• What to work on: Start with the first line of the records below. Output each line exactly, ending with the one that contains "cases o <;> simp [andThen]".

- Opening Delimiter -

-- ==== Sys2Proof/Laws/Ops.lean ====
section
/-! SUPPORT. One lemma for each shared operation: everything it can do. -/

namespace Sys2Proof.Machine

/-! ### Sequencing -/

theorem andThen_next_iff {o : Out} {f : State → Out} {t : State} :
    andThen o f = .next t ↔ ∃ u, o = .next u ∧ f u = .next t := by
  cases o <;> simp [andThen]

@[simp] theorem andThen_next (s : State) (f : State → Out) : andThen (.next s) f = f s := rfl

@[simp] theorem andThen_fault (k : Fault) (f : State → Out) : andThen (.fault k) f = .fault k := rfl

@[simp] theorem andThen_refused (r : Refusal) (f : State → Out) : andThen (.refused r) f = .refused r := rfl

@[simp] theorem raiseFault_ne_next (k : Fault) (t : State) : raiseFault k ≠ .next t := by simp [raiseFault]

/-! ### The frame of the controller's side -/

/-- No read changes the controller (20_memory.md R57). -/
theorem accessRead_sameHardware (r : Reg) (s : State) : SameHardware s (accessRead r s) := by
  cases r <;> try rfl
  simp only [SameHardware, accessRead, readReg, readData]
  split <;> rfl

theorem wrregReturn_sameHardware (dev reg val : Byte) (st : WrStage) (r : Ret) (s : State) :
    SameHardware s (wrregReturn dev reg val st r s) := by
  cases st <;> simp only [SameHardware, wrregReturn] <;> (repeat' split) <;> rfl

theorem rdregReturn_sameHardware (dev reg : Byte) (st : RdStage) (r : Ret) (s : State) :
    SameHardware s (rdregReturn dev reg st r s) := by
  cases st <;> simp only [SameHardware, rdregReturn] <;> (repeat' split) <;> rfl

/-- A primitive's return is the driver's business only. -/
theorem finishPrim_sameHardware (r : Ret) (s : State) : SameHardware s (finishPrim r s) := by
  simp only [SameHardware, finishPrim]
  split
  · rfl
  · rw [wrregReturn_sameHardware]
  · rw [rdregReturn_sameHardware]

/-- What a primitive's return leaves alone, and that it clears the primitive in progress. -/
theorem finishPrim_frame (r : Ret) (s : State) :
    (finishPrim r s).toController = s.toController ∧ (finishPrim r s).prim = none ∧ (finishPrim r s).polls = 0 ∧
    (finishPrim r s).lifecycle = s.lifecycle ∧ (finishPrim r s).txnOpen = s.txnOpen ∧
    (finishPrim r s).wedged = s.wedged ∧ (finishPrim r s).program = s.program ∧ (finishPrim r s).pos = s.pos ∧
    (finishPrim r s).locals = s.locals ∧ (finishPrim r s).result = s.result ∧ (finishPrim r s).fault = s.fault ∧
    (finishPrim r s).turns = s.turns ∧ (finishPrim r s).draws = s.draws ∧ (finishPrim r s).params = s.params := by
  simp only [finishPrim]
  split
  · simp
  · rename_i st _
    cases st <;> simp only [wrregReturn] <;> (repeat' split) <;> simp
  · rename_i st _
    cases st <;> simp only [rdregReturn] <;> (repeat' split) <;> simp

/-- Outside a contract call a primitive's return is the program's. -/
theorem finishPrim_plain {r : Ret} {s : State} (h : s.contract = none) :
    finishPrim r s = { s with prim := none, polls := 0, ret := some r } := by
  simp [finishPrim, h]

theorem goOn_sameHardware (p : PrimPoint) (s : State) : SameHardware s (goOn p s) := rfl

theorem advance_sameHardware (s : State) : SameHardware s (advance s) := rfl

/-- A poll step reads CTRL and otherwise only moves the driver, if its continuations do. -/
theorem pollStep_sameHardware {b : Bool} {m : Byte} {f g : State → State} (hf : ∀ u, SameHardware u (f u))
    (hg : ∀ u, SameHardware u (g u)) (s : State) : SameHardware s (pollStep b m f g s) := by
  simp only [SameHardware, pollStep]
  split
  · rw [hf]; rfl
  · split
    · rw [hg]; rfl
    · rfl

/-! ### Writes -/

/-- Everything a CTRL write that does not fault can do (40_register_access.md R102 to R108). -/
theorem writeCtrl_cases {v : Byte} {s t : State} (h : writeCtrl v s = .next t) :
    (classifyCtrl v s.phase s.pending = .disable ∧ t = disable v s) ∨
    (classifyCtrl v s.phase s.pending = .config ∧ t = enableIfOff (storeCtrl v s)) ∨
    (classifyCtrl v s.phase s.pending = .start ∧ t = issue .start (enableIfOff (storeCtrl v s))) ∨
    (classifyCtrl v s.phase s.pending = .stop ∧ t = issue .stop (enableIfOff (storeCtrl v s))) ∨
    (classifyCtrl v s.phase s.pending = .tx ∧ t = issue (.tx s.data) (storeCtrl v s)) ∨
    (∃ ea, classifyCtrl v s.phase s.pending = .rx ea ∧ t = issue (.rx ea) (storeCtrl v s)) := by
  unfold writeCtrl at h
  split at h <;> simp_all [raiseFault]

/-- Everything a plain write that does not fault can do (R111, R113, R115). -/
theorem writeUnlessBusy_cases {r : Reg} {f : State → State} {s t : State} (h : writeUnlessBusy r f s = .next t) :
    s.pending = none ∧ t = f s := by
  unfold writeUnlessBusy at h
  split at h
  · simp [raiseFault] at h
  · rename_i hp
    exact ⟨by simpa using hp, by simpa using h.symm⟩

theorem writeReg_plain_cases {r : Reg} {v : Byte} {s t : State} (hr : r ≠ .ctrl) (h : writeReg r v s = .next t) :
    s.pending = none ∧
      (t = { s with div := v } ∨ t = { s with ps := v.extractLsb' 0 2 } ∨ t = { s with data := v }) := by
  cases r <;> simp only [writeReg] at h
  · exact ⟨(writeUnlessBusy_cases h).1, .inl (writeUnlessBusy_cases h).2⟩
  · exact ⟨(writeUnlessBusy_cases h).1, .inr (.inl (writeUnlessBusy_cases h).2)⟩
  · exact ⟨(writeUnlessBusy_cases h).1, .inr (.inr (writeUnlessBusy_cases h).2)⟩
  · exact absurd rfl hr

/-! ### Guards -/

theorem guardReady_next {op : DriverOp} {s t : State} {go : State → Out} (h : guardReady op s go = .next t) :
    s.lifecycle = .ready ∧ s.wedged = false ∧ go s = .next t := by
  unfold guardReady at h
  split at h
  · simp [raiseFault] at h
  · rename_i hg
    simp only [not_or, ne_eq, Decidable.not_not, Bool.not_eq_true] at hg
    exact ⟨hg.1, hg.2, h⟩

theorem guardReady_ready {op : DriverOp} {s : State} {go : State → Out} (h : driverReady s) :
    guardReady op s go = go s := by
  simp [guardReady, h.1, h.2]

theorem checkDevice_next {dev : Byte} {s t : State} {go : State → Out} (h : checkDevice dev s go = .next t) :
    dev.toNat ≤ 0x7F ∧ go s = .next t := by
  unfold checkDevice at h
  split at h
  · simp [raiseFault] at h
  · exact ⟨by omega, h⟩

/-! ### The hardware invariant is about the controller only -/

/-- Two states with the same controller meet the hardware invariant together: a driver's step leaves it as it is. -/
theorem hardwareInv_of_sameHardware {s t : State} (h : SameHardware s t) (k : HardwareInv s) : HardwareInv t := by
  cases s; cases t
  simp only [SameHardware] at h
  subst h
  exact ⟨k.off_iff_disabled, k.pending_consistent, k.code_fits_phase, k.stop_requested, k.code_low_bits_zero, k.ctrl_reserved_zero⟩

end Sys2Proof.Machine
end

- Closing Delimiter -

• Result:
-- ==== Sys2Proof/Laws/Ops.lean ====
section
/-! SUPPORT. One lemma for each shared operation: everything it can do. -/

namespace Sys2Proof.Machine

/-! ### Sequencing -/

theorem andThen_next_iff {o : Out} {f : State → Out} {t : State} :
    andThen o f = .next t ↔ ∃ u, o = .next u ∧ f u = .next t := by
  cases o <;> simp [andThen]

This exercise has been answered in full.